● What to do
Given the entries that follow, write out exactly the lines starting at the one containing "step 3). -/" and ending at the one containing "(09 R225). -/", both ends included, and only those.

Stored data entries
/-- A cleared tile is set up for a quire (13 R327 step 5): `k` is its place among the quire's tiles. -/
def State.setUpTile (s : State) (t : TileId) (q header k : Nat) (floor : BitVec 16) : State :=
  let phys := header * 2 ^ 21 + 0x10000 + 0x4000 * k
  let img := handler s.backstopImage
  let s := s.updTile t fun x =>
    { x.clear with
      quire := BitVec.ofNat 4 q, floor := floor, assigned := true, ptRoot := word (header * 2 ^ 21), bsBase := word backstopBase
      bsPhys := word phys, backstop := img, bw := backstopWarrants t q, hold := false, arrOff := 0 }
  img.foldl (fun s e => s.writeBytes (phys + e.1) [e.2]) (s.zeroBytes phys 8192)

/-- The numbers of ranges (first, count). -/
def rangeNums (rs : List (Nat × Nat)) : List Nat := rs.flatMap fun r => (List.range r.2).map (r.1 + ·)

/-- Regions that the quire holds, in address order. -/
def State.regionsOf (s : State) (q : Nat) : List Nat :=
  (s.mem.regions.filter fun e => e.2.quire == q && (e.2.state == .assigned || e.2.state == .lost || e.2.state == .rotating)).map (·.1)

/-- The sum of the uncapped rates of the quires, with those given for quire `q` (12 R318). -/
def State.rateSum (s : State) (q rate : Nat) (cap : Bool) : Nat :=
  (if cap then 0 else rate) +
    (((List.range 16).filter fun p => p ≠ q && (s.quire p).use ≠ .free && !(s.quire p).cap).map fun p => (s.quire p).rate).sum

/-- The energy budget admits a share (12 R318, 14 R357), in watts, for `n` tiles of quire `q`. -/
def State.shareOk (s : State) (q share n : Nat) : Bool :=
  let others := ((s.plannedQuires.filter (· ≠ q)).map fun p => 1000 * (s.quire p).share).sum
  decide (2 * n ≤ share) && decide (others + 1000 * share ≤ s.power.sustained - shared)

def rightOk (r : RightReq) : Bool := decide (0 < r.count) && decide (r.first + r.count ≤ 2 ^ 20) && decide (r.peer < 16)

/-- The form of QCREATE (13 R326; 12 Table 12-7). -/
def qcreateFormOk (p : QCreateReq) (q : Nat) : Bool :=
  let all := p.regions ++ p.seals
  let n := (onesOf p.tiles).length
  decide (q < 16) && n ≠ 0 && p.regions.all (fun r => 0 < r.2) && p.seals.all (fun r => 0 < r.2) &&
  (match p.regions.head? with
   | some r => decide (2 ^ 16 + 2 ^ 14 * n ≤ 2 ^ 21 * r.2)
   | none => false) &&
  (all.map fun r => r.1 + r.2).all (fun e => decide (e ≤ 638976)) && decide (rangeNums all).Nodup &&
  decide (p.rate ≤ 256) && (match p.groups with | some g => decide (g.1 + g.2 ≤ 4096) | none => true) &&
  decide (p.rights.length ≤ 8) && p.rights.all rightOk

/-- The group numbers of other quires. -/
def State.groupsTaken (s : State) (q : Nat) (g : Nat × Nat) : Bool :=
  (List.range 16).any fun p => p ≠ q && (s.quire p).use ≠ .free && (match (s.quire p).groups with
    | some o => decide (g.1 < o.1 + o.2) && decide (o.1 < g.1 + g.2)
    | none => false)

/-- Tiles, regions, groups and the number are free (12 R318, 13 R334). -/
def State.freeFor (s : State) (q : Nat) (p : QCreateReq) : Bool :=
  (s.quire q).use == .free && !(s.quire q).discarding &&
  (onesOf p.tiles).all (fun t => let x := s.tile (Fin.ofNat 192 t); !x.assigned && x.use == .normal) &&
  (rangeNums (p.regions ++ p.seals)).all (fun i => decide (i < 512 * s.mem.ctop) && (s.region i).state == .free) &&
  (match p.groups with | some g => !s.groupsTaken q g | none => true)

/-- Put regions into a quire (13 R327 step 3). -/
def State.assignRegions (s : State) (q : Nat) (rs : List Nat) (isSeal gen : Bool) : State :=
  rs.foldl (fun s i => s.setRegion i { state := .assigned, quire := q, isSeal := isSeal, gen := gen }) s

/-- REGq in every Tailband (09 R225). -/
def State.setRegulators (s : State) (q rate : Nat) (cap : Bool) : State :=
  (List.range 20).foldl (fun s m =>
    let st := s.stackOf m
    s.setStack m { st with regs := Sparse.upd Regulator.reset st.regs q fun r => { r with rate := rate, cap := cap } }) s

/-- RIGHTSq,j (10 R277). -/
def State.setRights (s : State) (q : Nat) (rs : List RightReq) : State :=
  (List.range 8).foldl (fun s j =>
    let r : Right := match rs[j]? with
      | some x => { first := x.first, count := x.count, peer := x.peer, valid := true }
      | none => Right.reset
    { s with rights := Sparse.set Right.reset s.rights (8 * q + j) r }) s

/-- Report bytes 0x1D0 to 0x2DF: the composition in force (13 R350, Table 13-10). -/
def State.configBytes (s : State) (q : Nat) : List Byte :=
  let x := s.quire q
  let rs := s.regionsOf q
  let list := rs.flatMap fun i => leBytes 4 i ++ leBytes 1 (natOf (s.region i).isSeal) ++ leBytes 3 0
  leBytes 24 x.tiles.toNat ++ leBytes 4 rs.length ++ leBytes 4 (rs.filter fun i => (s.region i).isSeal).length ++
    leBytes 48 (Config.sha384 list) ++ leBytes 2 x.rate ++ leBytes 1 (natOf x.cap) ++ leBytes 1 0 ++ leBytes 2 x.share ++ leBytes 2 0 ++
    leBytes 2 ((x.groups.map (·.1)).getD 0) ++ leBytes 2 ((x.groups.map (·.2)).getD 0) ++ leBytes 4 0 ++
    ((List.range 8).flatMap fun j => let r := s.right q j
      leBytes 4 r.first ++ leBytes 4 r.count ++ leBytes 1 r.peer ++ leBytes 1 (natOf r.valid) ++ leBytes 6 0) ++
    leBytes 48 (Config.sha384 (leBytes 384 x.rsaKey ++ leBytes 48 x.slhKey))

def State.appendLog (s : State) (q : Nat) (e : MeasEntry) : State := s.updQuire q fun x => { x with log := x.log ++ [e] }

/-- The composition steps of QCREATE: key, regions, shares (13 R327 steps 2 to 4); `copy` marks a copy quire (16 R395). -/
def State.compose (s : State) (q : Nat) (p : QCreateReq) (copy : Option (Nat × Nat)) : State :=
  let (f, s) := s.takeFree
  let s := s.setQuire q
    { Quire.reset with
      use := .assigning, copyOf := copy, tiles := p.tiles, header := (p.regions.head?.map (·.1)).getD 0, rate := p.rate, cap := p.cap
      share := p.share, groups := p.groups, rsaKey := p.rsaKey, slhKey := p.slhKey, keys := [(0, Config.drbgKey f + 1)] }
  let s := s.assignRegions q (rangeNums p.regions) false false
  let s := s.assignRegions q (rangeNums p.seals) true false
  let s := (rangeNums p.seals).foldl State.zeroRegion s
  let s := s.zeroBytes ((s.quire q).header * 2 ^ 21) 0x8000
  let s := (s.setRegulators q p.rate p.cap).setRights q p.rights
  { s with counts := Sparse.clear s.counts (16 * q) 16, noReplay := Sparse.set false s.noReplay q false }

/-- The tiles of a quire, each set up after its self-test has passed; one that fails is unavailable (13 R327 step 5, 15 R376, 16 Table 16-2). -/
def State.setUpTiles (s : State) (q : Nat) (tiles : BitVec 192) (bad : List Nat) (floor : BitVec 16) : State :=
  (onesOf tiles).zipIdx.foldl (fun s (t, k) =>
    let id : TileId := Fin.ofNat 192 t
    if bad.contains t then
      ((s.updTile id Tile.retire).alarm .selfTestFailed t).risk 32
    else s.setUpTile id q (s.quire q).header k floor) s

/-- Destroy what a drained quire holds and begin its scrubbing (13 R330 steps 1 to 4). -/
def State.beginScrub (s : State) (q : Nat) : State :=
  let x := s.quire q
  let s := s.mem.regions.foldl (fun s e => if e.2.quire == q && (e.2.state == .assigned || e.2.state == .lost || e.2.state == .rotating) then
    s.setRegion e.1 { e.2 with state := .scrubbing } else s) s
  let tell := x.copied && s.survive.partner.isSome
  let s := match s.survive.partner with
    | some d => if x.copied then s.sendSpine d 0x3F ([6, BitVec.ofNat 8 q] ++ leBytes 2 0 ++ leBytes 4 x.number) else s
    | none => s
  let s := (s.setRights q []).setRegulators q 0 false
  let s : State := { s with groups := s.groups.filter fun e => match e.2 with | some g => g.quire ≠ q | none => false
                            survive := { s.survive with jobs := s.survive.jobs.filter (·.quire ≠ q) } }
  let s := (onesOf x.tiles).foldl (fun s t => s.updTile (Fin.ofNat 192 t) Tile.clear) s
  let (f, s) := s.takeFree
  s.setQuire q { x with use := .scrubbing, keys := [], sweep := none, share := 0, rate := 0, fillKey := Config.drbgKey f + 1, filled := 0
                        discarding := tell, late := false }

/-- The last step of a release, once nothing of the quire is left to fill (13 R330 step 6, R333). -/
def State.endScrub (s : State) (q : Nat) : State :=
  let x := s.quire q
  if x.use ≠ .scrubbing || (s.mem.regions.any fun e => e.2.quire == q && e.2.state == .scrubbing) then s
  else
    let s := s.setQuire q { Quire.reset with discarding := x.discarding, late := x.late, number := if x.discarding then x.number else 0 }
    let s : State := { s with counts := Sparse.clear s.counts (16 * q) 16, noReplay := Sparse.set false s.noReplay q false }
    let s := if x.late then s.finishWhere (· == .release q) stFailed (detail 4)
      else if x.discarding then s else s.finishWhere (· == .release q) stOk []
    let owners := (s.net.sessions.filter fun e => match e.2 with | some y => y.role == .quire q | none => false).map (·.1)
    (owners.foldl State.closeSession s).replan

==

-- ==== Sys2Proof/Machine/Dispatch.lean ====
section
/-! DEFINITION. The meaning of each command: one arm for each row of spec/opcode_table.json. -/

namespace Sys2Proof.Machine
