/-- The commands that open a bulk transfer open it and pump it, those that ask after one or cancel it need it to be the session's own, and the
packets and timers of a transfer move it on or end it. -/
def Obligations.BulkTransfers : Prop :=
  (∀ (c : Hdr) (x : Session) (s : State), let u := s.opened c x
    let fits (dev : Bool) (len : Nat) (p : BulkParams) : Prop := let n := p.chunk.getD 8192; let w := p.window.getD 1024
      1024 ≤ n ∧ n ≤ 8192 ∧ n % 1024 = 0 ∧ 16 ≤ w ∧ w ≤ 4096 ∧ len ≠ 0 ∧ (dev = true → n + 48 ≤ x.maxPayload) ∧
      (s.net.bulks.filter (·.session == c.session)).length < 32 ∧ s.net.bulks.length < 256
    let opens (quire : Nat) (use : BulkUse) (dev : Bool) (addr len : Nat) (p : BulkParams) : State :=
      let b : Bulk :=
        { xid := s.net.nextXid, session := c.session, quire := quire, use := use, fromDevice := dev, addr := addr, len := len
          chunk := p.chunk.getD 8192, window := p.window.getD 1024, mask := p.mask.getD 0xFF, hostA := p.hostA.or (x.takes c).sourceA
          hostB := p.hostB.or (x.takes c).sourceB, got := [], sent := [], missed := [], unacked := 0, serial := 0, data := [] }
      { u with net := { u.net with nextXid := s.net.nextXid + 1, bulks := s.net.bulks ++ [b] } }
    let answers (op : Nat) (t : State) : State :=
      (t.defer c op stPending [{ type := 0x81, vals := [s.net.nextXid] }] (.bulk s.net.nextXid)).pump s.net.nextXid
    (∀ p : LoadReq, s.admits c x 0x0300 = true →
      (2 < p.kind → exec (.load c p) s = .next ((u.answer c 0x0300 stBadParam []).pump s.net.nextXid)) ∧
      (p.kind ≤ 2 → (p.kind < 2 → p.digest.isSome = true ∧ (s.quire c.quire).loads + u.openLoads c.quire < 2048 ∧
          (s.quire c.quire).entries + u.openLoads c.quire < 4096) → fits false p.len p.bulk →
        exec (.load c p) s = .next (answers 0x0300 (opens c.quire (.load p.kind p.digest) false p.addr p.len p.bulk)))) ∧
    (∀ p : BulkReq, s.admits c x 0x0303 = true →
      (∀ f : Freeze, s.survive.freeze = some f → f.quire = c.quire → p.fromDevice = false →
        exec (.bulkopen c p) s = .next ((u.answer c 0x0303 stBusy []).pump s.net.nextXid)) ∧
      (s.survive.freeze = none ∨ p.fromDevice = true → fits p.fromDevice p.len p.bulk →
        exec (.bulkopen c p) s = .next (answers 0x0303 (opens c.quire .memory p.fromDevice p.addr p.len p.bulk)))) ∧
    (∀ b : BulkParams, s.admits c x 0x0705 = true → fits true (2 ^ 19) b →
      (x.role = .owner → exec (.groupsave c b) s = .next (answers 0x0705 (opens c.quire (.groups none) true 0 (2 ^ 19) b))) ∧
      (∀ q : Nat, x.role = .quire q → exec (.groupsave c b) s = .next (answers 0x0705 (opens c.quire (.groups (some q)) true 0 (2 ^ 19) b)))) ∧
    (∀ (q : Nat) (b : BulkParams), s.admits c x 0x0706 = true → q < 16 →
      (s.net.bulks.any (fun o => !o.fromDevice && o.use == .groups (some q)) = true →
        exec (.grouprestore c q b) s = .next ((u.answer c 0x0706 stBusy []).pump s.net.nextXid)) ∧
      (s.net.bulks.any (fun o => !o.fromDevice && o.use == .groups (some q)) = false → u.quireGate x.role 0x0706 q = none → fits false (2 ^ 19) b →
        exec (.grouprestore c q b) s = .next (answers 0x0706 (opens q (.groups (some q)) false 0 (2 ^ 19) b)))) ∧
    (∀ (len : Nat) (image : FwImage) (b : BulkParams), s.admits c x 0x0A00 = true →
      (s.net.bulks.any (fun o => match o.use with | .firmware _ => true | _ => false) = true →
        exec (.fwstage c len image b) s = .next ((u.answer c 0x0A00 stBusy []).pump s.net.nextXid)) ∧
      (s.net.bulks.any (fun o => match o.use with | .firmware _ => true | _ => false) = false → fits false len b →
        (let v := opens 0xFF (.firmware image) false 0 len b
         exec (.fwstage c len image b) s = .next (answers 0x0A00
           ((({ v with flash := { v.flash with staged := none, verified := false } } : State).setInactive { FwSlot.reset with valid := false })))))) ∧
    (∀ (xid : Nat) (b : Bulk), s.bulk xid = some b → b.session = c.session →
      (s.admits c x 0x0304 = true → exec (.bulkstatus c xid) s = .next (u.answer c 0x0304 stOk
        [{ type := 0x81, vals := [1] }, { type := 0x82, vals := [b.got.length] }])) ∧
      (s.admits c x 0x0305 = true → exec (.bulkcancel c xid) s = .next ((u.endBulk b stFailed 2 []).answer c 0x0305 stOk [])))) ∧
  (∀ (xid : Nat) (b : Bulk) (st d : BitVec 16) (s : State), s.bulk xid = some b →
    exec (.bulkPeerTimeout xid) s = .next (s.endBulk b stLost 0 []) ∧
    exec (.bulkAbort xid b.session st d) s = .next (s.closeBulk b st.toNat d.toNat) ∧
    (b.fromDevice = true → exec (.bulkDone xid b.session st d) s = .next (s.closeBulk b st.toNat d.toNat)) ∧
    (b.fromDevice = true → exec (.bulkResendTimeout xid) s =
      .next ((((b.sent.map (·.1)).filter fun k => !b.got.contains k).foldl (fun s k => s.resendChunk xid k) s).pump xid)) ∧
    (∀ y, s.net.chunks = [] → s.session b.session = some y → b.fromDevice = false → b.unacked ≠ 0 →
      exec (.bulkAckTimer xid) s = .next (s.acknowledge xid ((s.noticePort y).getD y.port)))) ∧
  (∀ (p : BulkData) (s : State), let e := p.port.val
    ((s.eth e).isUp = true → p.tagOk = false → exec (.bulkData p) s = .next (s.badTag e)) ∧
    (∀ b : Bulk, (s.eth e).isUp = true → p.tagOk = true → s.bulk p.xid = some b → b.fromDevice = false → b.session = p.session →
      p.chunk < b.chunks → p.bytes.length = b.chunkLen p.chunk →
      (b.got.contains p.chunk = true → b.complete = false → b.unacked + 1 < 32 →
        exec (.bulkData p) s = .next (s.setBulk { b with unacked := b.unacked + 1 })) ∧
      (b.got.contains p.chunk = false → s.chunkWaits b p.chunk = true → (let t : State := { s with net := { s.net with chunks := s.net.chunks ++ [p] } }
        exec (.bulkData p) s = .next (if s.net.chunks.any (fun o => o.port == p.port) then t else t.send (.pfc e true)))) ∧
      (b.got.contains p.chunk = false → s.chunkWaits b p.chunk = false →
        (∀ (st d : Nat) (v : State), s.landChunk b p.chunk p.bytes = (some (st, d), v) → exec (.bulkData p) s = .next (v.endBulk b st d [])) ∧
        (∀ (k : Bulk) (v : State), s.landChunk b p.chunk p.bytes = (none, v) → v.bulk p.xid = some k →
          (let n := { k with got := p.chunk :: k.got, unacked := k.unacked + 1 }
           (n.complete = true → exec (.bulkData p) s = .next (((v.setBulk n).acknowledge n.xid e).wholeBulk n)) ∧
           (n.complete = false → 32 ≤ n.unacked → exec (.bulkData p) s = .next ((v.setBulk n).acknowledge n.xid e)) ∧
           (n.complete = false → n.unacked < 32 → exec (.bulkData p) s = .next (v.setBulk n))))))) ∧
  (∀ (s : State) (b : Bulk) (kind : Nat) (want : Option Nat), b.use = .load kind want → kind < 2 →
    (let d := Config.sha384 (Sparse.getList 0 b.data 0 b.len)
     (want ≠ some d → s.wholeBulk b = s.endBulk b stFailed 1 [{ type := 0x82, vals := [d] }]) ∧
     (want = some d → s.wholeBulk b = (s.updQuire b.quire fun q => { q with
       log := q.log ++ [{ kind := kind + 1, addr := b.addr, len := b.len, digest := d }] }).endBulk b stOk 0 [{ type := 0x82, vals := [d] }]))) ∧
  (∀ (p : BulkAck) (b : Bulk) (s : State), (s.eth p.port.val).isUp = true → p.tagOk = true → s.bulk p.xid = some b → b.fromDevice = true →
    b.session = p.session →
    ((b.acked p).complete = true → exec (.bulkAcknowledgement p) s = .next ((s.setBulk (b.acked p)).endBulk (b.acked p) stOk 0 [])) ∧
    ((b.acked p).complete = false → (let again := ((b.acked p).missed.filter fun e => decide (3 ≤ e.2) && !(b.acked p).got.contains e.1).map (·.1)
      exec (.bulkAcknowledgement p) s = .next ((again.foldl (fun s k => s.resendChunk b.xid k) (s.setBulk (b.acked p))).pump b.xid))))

---

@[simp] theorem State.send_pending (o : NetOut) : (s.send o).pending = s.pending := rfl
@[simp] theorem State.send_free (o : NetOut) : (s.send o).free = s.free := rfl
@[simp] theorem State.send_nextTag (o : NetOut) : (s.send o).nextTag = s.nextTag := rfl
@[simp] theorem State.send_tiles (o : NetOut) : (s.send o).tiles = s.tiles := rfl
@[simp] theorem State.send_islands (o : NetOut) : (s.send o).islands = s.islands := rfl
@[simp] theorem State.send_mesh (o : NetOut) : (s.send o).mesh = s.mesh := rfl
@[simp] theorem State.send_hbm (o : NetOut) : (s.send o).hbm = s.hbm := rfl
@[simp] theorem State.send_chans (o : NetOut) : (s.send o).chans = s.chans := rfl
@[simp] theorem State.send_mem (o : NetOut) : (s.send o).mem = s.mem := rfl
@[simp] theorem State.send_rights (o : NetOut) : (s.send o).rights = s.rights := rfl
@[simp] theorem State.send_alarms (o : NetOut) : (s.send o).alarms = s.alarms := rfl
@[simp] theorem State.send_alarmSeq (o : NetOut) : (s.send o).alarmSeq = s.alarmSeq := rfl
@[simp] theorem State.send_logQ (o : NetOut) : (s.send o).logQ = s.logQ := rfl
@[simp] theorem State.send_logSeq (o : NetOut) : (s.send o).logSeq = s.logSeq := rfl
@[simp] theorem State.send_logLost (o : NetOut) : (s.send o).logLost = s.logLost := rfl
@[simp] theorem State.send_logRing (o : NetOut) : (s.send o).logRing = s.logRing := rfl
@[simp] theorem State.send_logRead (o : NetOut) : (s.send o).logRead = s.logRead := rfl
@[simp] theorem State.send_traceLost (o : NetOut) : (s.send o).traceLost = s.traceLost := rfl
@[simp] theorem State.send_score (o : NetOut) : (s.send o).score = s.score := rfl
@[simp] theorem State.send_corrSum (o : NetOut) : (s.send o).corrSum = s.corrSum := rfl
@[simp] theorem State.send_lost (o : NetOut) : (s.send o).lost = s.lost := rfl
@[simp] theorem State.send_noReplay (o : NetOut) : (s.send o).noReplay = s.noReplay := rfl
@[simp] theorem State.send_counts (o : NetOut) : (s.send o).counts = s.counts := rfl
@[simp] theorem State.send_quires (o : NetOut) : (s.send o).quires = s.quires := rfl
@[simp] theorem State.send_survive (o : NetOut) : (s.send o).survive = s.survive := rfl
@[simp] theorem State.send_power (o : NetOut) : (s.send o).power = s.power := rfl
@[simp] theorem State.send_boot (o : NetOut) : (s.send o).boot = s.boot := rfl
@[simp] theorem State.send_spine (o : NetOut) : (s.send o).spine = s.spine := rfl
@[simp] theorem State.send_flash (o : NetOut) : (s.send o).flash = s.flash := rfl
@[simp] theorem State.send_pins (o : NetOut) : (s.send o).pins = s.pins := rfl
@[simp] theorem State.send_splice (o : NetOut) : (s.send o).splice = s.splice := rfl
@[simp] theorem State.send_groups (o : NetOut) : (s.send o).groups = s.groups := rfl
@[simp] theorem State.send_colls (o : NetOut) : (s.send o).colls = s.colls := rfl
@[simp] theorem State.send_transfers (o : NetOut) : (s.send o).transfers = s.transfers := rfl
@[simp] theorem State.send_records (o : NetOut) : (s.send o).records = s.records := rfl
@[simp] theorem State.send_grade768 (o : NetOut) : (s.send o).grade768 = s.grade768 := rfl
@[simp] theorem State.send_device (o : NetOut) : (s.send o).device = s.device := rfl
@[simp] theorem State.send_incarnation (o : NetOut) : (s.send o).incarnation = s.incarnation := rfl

● Exercise output
/-- Put regions into a quire (13 R327 step 3). -/
def State.assignRegions (s : State) (q : Nat) (rs : List Nat) (isSeal gen : Bool) : State :=
  rs.foldl (fun s i => s.setRegion i { state := .assigned, quire := q, isSeal := isSeal, gen := gen }) s

/-- REGq in every Tailband (09 R225). -/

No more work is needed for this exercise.